EXERCISE REQUIREMENTS:
Check each line of the material below for the string "keeps", then report how many lines have it, and nothing else.

Segment Open

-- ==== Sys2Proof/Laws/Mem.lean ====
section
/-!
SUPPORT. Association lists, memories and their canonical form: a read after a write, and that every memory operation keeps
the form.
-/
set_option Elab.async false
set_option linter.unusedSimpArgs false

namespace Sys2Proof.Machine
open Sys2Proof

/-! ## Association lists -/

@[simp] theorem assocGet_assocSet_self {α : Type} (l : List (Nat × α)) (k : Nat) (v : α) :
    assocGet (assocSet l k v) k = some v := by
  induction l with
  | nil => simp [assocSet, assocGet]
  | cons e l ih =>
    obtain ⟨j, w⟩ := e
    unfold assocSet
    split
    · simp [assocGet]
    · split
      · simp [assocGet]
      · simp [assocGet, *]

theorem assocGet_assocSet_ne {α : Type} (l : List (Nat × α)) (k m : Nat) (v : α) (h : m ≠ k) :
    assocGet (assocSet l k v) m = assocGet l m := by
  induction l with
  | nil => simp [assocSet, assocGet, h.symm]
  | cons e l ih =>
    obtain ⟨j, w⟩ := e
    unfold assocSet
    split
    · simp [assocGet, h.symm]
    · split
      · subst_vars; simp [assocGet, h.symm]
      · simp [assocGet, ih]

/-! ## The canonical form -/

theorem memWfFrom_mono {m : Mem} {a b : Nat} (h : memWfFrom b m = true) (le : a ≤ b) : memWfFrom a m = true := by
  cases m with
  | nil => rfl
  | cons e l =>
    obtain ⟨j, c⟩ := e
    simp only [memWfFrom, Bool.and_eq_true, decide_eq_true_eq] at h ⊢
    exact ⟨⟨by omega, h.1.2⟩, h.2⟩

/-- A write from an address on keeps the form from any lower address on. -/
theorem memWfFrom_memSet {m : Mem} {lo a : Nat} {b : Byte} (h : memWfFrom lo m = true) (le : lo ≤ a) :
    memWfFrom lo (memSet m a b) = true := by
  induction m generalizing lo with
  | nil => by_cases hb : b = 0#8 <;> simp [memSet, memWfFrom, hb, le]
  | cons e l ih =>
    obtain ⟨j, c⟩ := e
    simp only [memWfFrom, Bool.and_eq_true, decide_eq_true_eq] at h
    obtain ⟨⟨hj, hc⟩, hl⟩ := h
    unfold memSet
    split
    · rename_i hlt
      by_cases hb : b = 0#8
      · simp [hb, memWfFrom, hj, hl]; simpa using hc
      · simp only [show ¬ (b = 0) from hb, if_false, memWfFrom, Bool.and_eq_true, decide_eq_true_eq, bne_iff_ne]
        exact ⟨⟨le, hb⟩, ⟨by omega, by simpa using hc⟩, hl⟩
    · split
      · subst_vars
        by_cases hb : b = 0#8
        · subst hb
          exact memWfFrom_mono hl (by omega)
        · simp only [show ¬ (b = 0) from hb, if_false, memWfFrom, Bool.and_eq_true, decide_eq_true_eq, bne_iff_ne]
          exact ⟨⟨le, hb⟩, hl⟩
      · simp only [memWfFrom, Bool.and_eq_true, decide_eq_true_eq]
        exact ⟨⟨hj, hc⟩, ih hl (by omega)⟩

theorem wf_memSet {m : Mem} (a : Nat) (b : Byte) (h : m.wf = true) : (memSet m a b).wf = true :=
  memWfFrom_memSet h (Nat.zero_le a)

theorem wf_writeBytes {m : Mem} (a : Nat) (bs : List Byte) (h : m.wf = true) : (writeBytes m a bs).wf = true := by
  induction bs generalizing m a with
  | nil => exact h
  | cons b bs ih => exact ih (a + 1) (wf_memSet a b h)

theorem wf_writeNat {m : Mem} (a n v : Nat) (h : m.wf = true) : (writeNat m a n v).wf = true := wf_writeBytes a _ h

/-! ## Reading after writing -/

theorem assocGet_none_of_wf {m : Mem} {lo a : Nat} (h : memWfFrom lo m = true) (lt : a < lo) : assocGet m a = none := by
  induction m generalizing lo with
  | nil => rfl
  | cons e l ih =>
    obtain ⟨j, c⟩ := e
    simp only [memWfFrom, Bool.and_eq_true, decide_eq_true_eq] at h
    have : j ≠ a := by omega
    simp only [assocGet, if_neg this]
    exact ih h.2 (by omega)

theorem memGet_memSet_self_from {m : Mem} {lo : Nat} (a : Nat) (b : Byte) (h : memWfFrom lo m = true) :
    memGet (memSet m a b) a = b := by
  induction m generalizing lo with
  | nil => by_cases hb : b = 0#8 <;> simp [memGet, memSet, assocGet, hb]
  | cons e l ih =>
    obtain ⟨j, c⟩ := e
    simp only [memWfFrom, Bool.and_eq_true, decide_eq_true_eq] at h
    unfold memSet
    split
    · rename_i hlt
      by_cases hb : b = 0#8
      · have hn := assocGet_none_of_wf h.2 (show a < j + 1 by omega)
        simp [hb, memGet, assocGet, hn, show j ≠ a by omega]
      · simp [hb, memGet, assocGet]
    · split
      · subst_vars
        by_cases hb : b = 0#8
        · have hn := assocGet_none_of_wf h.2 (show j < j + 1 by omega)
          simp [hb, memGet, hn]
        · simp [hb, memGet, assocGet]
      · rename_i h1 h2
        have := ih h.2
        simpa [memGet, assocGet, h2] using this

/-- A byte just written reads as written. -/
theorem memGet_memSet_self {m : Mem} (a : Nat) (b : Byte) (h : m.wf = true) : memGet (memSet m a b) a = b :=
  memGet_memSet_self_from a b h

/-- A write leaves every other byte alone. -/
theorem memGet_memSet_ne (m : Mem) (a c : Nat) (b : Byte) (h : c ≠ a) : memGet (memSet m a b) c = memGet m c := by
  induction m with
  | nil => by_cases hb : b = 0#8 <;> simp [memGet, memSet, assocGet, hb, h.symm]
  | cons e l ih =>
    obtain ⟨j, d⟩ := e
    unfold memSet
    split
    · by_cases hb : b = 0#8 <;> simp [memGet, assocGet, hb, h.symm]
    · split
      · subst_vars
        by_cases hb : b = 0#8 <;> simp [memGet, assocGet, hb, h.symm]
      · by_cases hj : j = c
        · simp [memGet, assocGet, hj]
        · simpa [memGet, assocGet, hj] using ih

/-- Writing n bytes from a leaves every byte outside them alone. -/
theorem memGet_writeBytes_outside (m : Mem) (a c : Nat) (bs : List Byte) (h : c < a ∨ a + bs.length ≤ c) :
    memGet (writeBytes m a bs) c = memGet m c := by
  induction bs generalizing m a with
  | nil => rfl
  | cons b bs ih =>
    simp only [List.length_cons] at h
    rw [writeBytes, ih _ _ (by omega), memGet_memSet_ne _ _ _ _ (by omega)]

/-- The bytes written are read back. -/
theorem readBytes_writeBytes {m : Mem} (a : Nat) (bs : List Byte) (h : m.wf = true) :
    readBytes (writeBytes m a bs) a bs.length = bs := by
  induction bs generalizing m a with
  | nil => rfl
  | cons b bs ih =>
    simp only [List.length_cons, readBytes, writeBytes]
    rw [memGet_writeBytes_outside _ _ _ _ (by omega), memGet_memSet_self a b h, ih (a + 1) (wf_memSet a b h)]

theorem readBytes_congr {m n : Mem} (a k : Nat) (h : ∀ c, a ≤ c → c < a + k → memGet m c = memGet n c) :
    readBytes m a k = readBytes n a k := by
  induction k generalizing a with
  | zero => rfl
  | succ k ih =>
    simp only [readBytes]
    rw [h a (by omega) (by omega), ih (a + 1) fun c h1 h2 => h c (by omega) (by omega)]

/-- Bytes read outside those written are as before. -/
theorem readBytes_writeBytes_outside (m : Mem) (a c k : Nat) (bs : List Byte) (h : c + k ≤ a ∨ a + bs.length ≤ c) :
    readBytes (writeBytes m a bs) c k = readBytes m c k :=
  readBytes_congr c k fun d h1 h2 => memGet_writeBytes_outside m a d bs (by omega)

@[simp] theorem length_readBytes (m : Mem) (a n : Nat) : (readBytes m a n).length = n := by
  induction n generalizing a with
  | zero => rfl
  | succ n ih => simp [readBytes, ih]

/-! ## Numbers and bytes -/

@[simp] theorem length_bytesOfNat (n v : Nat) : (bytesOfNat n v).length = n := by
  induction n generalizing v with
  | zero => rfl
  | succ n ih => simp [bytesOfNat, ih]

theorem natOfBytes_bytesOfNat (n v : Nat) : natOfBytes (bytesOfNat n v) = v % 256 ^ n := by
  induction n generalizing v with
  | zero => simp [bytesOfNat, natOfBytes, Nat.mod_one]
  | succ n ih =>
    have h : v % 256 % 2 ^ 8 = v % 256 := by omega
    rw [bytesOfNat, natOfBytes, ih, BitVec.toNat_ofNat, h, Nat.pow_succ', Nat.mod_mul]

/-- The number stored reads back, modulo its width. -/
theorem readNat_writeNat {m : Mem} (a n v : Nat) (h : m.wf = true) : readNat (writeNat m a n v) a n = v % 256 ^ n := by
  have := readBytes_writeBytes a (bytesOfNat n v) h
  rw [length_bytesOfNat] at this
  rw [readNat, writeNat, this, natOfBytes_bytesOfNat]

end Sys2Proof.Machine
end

Segment Closed

EXERCISE SOLUTION:
2